Single-cell RNA sequencing data acquisition
The raw single-cell RNA sequencing (scRNA-Seq) data of fluorescence-activated cell sorting (FACS)-sorted live synovial cells from naïve mice (two replicates) and mice on days 6, 14, or 25 of glucose-6-phosphate isomerase (GPI)-induced arthritis (one replicate per time point) were obtained from a previous analysis by Muench et al.41. The raw data from single-cell RNA sequencing is accessible in GEO (https://www.ncbi.nlm.nih.gov/geo/) under the accession number GSE184609 and the GPL24247 platform. Data analysis was carried out using the SCANPY pipeline76. For further validation, two other datasets were analyzed related to post-traumatic osteoarthritis (PTOA) progression and murine model of ACL injury. The accession numbers are GSE17630877 and GSE21158478.

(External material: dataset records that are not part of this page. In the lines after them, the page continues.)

/-! ### Dealing clusters and tickets at launch (R73, R467) -/

/-- The stages that may take the next clusters: those below CMIN, or else those below CMAX. -/
def dealPool (sts : List Stage) (cnt : List Nat) : List Nat :=
  let at' (i : Nat) : Stage × Nat := ((sts[i]?).getD Stage.empty, (cnt[i]?).getD 0)
  let ok := (List.range sts.length).filter (fun i => (at' i).1.cmax == 0 || (at' i).2 < (at' i).1.cmax)
  let low := ok.filter (fun i => (at' i).2 < (at' i).1.cmin)
  if low = [] then ok else low
/-- Clusters dealt one at a time, round after round. -/
def dealGo (sts : List Stage) : Nat → List Nat → List Nat → List (Nat × Nat)
  | 0, _, _ => []
  | n + 1, free, cnt =>
    match free.zip (dealPool sts cnt) with
    | [] => []
    | now => now ++ dealGo sts n (free.drop now.length) (now.foldl (fun (c : List Nat) x => c.set x.2 (c.getD x.2 0 + 1)) cnt)
/-- The free clusters of a field in a partition. -/
def State.freeClusters (s : State) (vi f : Nat) : List Nat :=
  (s.partClusters vi).filter (fun c => fieldOfCluster c == f && (s.clusterAt c).serves.isNone)
/-- The deal of one field for a new launch: cluster and stage. -/
def State.dealField (s : State) (vi f : Nat) (sts : List Stage) : List (Nat × Nat) :=
  let free := s.freeClusters vi f
  dealGo sts free.length free (sts.map (fun _ => 0))

/-- Shares of nb blocks of a size from a first ticket, in proportion to weights (R73): each as a range of tickets. -/
def splitShares (lo nb blk : Nat) (w : List Nat) : List (Nat × Nat) :=
  let sum (l : List Nat) : Nat := l.foldl (· + ·) 0
  let w := if sum w = 0 then w.map (fun _ => 1) else w
  let base := w.map (fun x => nb * x / sum w)
  let left := nb - sum base
  let nz := (List.range w.length).filter (fun i => (w[i]?).getD 0 != 0)
  let cnt := ((List.range w.length).zip base).map (fun x => x.2 + (if nz.contains x.1 && decide (nz.idxOf x.1 < left) then 1 else 0))
  (cnt.foldl (fun (acc : Nat × List (Nat × Nat)) c => (acc.1 + c * blk, acc.2 ++ [(acc.1, acc.1 + c * blk)])) (lo, [])).2
/-- Consecutive groups of a size. -/
def chunks {α : Type} (n : Nat) : Nat → List α → List (List α)
  | 0, _ => []
  | k + 1, l => if l = [] then [] else l.take n :: chunks n k (l.drop n)
/-- The tickets of each hosting field, given the clusters of the stage there (R73); of two levels of DOM field group the outermost gives
FGSZ (DESIGN CHOICE, log 93). -/
def Stage.splitTickets (st : Stage) (fs : List (Nat × Nat)) : Tbl Ranges :=
  let groups := match st.levels.find? (fun l => l.dom == 6) with
    | some l => chunks (maxN 1 l.fgsz) fs.length fs
    | none => [fs]
  let bg := match st.levels.find? (fun l => l.dom == 6) with | some _ => st.blk 6 | none => maxN 1 st.tickets
  let shares := splitShares 0 (st.tickets / bg) bg (groups.map (fun g => g.foldl (fun n x => n + x.2) 0))
  (groups.zip shares).flatMap (fun g =>
    let sub := splitShares g.2.1 ((g.2.2 - g.2.1) / st.blk 5) (st.blk 5) (g.1.map Prod.snd)
    (g.1.zip sub).map (fun x => (x.1.1, if x.2.1 < x.2.2 then [x.2] else [])))

/-- The launch starts (R73, R251, R467). -/
def State.startLaunch (s : State) (l : Launch) : State :=
  let id := s.nextId
  let fs := s.hostFields l.vi
  let deals := fs.flatMap (fun f => s.dealField l.vi f l.stages)
  let s : State := deals.foldl (fun (s : State) d => s.setCluster d.1 { s.clusterAt d.1 with serves := some (id, d.2) }) { s with nextId := id + 1 }
  let count (n f : Nat) : Nat := (deals.filter (fun d => d.2 == n && fieldOfCluster d.1 == f)).length
  let stages := ((List.range l.stages.length).zip l.stages).map (fun x =>
    { x.2 with
      counters := if l.det || x.2.tickets == 0 then [] else x.2.splitTickets (fs.map (fun f => (f, count x.1 f)))
      segs := if x.1 + 1 = l.stages.length then [] else fs.map (fun f => (f, [])) })
  let s : State := s.setLaunch id { l with stages := stages, since := s.past.length }
  if l.lsch != 0 && (s.layerSchedule l.vi l.lsch.toNat).isNone then s.postEvent l.vi (hostEvent 3 l.lsch.toNat 0) else s.layerPrefetch id
/-- LAUNCH (R69, R440, R444). -/
def State.launchCmd (s : State) (vi : Nat) (tag : BitVec 16) (record : Word64) : State :=
  match s.takeCmd vi 1 tag with
  | none => s
  | some s =>
    let v := s.viAt vi
    if v.ended then s.complete vi tag 0x10 0
    else if v.dom.live.nslice = 0 ∨ v.nclus = 0 then s.complete vi tag 0x12 0
    else match s.readRecord vi record.toNat with
      | none => s.complete vi tag 9 0
      | some (h, ds) => match lowest (s.recordCodes vi h ds) with
        | some c => s.complete vi tag c 0
        | none => s.startLaunch (launchOf vi tag record h ds)
def execLaunch (vi : Nat) (tag : BitVec 16) (record : BitVec 64) (s : State) : Host.Outcome State Fault Refusal :=
  .next (s.launchCmd vi tag record)

/-! ### Room on a core (R19) -/

/-- The kind of a core. -/
def coreKind (core : Nat) : Kind := if core % 4 = 0 then .heart else .sap
/-- What takes room on a core: its resident copses, and those with room reserved there (R129). -/
def State.roomUsers (s : State) (core : Nat) : List (Nat × Copse) :=
  s.copses.filter (fun e => e.2.life == .resident && (e.2.core == core || e.2.move.room == some core))
def sumOf (f : Copse → Nat) (cs : List (Nat × Copse)) : Nat := cs.foldl (fun n e => n + f e.2) 0
/-- Resident stands of a core (R81). -/
def State.coreLoad (s : State) (core : Nat) : Nat :=
  sumOf (fun c => c.nst) (s.copses.filter (fun e => e.2.life == .resident && e.2.core == core))
/-- A set of copses with one more stays within R19. -/
def fitsWith (cs : List (Nat × Copse)) (nst vregs alloc : Nat) : Bool :=
  sumOf (fun c => c.nst) cs + nst ≤ 64 && sumOf (fun c => c.nst * roundRegs c.vregs) cs + nst * roundRegs vregs ≤ 2048
    && sumOf (fun c => c.alloc) cs + alloc ≤ 512 && cs.length < 64
def State.fits (s : State) (core nst vregs alloc : Nat) : Bool := fitsWith (s.roomUsers core) nst vregs alloc

/-! ### Work left and creation of copses (R70-R72, R81) -/

/-- Items in a stage's input segment of a field. -/
def State.inputItems (s : State) (launch stage f : Nat) : Nat := if stage = 0 then 0 else ((s.stage launch (stage - 1)).seg f).length
/-- Work left in a field (R80 check 3, R81): tickets in its counter, of which there are none under DET, and items in its input segment. -/
def State.workLeft (s : State) (launch stage f : Nat) : Nat :=
  Ranges.count (tget [] (s.stage launch stage).counters f) + s.inputItems launch stage f
/-- A copse of a stage is still to be created for a field (R81): under DET while an ordinal is left, otherwise while work is. -/
def State.copseDue (s : State) (launch stage f : Nat) : Bool :=
  let st := s.stage launch stage
  if (s.launchAt launch).det then decide (st.created < st.detw) else s.workLeft launch stage f != 0
/-- Clusters of a field that serve a stage. -/
def State.serving (s : State) (launch stage f : Nat) : List Nat :=
  (s.clusters.filter (fun e => e.2.serves == some (launch, stage) && fieldOfCluster e.1 == f)).map Prod.fst
/-- The cores of a cluster. -/
def coresOf (cluster : Nat) : List Nat := (List.range 4).map (fun i => 4 * cluster + i)
/-- The cores that a new copse of a stage may go to in a field. -/
def State.coresFor (s : State) (launch stage f : Nat) : List Nat :=
  let st := s.stage launch stage
  ((s.serving launch stage f).flatMap coresOf).filter (fun c =>
    st.allows (coreKind c) && s.fits c (st.cstands + 1) st.vregs (ceilDiv st.smem 128))
/-- The core is among the best of the given: fewest stands, then sapwood. -/
def State.bestCore (s : State) (cs : List Nat) (core : Nat) : Bool :=
  let rank (c : Nat) : Nat := 2 * s.coreLoad c + (if coreKind c = .sap then 0 else 1)
  cs.contains core && cs.all (fun c => rank core ≤ rank c)
/-- Threads that start active (R71). -/
def Stage.lanesOn (st : Stage) : Mask :=
  match st.levels.getLast? with
  | some l => if l.dom = 0 then BitVec.ofNat 128 (2 ^ l.extent - 1) else allLanes
  | none => allLanes
/-- A stand at its start (R71, R72). -/
def newStand (copse i : Nat) (st : Stage) (k : Kind) (l : Launch) (stage : Nat) : Stand :=
  { Stand.init with
    life := .live
    copse := copse
    idx := i
    pc := BitVec.ofNat 64 (st.entry k)
    a := st.lanesOn
    exited := ~~~st.lanesOn
    sr := [(0, l.argp), (1, l.record), (2, BitVec.ofNat 64 stage)] }
/-- The base registers of a core's copses (R241): one copse's scratchpad after another's, in the order of admission. -/
def State.rebase (s : State) (core : Nat) : State :=
  ((s.coreAt core).order.foldl (fun (x : Nat × State) c =>
    (x.1 + 128 * (x.2.copseAt c).alloc, x.2.setCopse c { x.2.copseAt c with base := x.1 })) (0, s)).2
/-- A byte of a core's physical scratchpad (R241). -/
def State.physByte (s : State) (core a : Nat) : Byte :=
  match (s.copsesOn core).find? (fun c => (s.copseAt c).base ≤ a && a < (s.copseAt c).base + 128 * (s.copseAt c).alloc) with
  | some c => memGet (s.copseAt c).scratch (a - (s.copseAt c).base)
  | none => 0
/-- A copse is created on a core (R70, R71, R81); the scheduler gives it one of the eight copy engines of the core's field (R318, log 84). -/
def State.createCopse (s : State) (launch stage core : Nat) : State :=
  let l := s.launchAt launch
  let st := s.stage launch stage
  let id := s.nextId
  let k := coreKind core
  let c : Copse :=
    { Copse.init with
      life := .resident
      vi := l.vi
      launch := launch
      stage := stage
      ord := st.created
      nst := st.cstands + 1
      core := core
      engine := Config.copyEngine id core % 8
      kind := k
      vregs := roundRegs st.vregs
      uregs := st.uregs
      alloc := ceilDiv st.smem 128
      gavg := [65536] }
  let s := { s with nextId := id + 1 }.setStage launch stage { st with created := st.created + 1 }
  let s := s.setCopse id c
  let co := s.coreAt core
  let s := (s.setCore core (co.redeal (co.order ++ [id]))).rebase core
  (List.range (st.cstands + 1)).foldl (fun s i => s.setStand (16 * id + i) (newStand id i st k l stage)) s
/-- The scheduler creates a copse where R81 allows one. -/
def State.tryCreate (s : State) (launch stage core : Nat) : State :=
  let l := s.launchAt launch
  let st := s.stage launch stage
  let f := fieldOfCore core
  if l.running && decide (stage < l.stages.length) && !st.done
      && s.copseDue launch stage f
      && s.copseRoom l.vi && s.bestCore (s.coresFor launch stage f) core then
    s.createCopse launch stage core
  else s
def execCopseCreate (launchId stage core : Nat) (s : State) : Host.Outcome State Fault Refusal := .next (s.tryCreate launchId stage core)

/-! ### Clusters between stages (R80, R467) -/

/-- The first with the least key. -/
def bestBy {α : Type} (key : α → List Nat) : List α → Option α
  | [] => none
  | x :: r => match bestBy key r with
    | none => some x
    | some y => if listLe (key x) (key y) then some x else some y
/-- The largest of a quantity. -/
def topOf {α : Type} (f : α → Nat) (l : List α) : Nat := l.foldl (fun n x => maxN n (f x)) 0
/-- The stages of running launches that are not complete. -/
def State.openStages (s : State) : List (Nat × Nat) :=
  s.launches.flatMap (fun e =>
    if e.2.running then (List.range e.2.stages.length).filterMap (fun n => if (e.2.stageAt n).done then none else some (e.1, n)) else [])
/-- Clusters that serve a stage in a field, and whether it may have one more. -/
def State.servingCount (s : State) (x : Nat × Nat) (f : Nat) : Nat := (s.serving x.1 x.2 f).length
def State.belowMax (s : State) (x : Nat × Nat) (f : Nat) : Bool :=
  (s.stage x.1 x.2).cmax == 0 || s.servingCount x f < (s.stage x.1 x.2).cmax
def State.belowMin (s : State) (x : Nat × Nat) (f : Nat) : Bool := s.servingCount x f < (s.stage x.1 x.2).cmin
/-- A free cluster goes at once to a stage of a running launch with work left (R467). -/
def State.redealCluster (s : State) (c : Nat) : State :=
  let f := fieldOfCluster c
  let ok := s.openStages.filter (fun x =>
    (s.viAt (s.launchAt x.1).vi).part.contains c && s.belowMax x f && s.workLeft x.1 x.2 f != 0)
  let key (x : Nat × Nat) : List Nat :=
    [(!s.belowMin x f).toNat, topOf (fun x => (s.launchAt x.1).prio) ok - (s.launchAt x.1).prio,
      if s.belowMin x f then 0 else topOf (fun x => s.workLeft x.1 x.2 f) ok - s.workLeft x.1 x.2 f, x.2, x.1]
  match bestBy key ok with
  | none => s
  | some x => s.setCluster c { s.clusterAt c with serves := some x }
/-- Clusters that have become free are dealt, in ascending order; one that no stage takes stays free. -/
def State.redealAll (s : State) (cs : List Nat) : State := cs.foldl (fun s c => s.redealCluster c) s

Single-cell RNA sequencing quality control and dimensionality reduction
We performed quality control to exclude low-quality and dead cells; we only included the cells that contained (1) >50 genes, (2) <30,000 counts, and (3) <20% of reads mapped to mitochondrial genes. Normalized expression was performed in the SCANPY pipeline using the normalize_total function or by estimating size factors for each cell to minimize bias within cell counts and enhance intercellular comparability of cell expression levels. Dimensionality reduction was conducted on the top 4,000 most highly variable genes (HVGs) to enable unsupervised grouping and cell-type identification by using principal component analysis (PCA). Then, Louvain community detection was embedded into a k-nearest-neighbor graph. Afterward, we created uniform manifold approximation (UMAP) embeddings to visualize this most relative neighbor graph using a minimal effective distance of 0.5, spread of 1.079. We performed clustering with a resolution of 0.1 to identify subpopulations of synovial cells. The cell types were determined by the levels of expression of marker genes80. The markers for annotating individual cells were adopted from a combination of previous study41 and The Human Protein Atlas website (https://www.proteinatlas.org/).
Quality control, dimensionality reduction, clustering, and visualization
We applied quality control to exclude cells with poor quality. We only included cells that met the following criteria:
GSE17630877: (1) had more than 2,000 genes, (2) had less than 27,000 counts, and (3) had fewer than 20% of reads map to mitochondrial genes.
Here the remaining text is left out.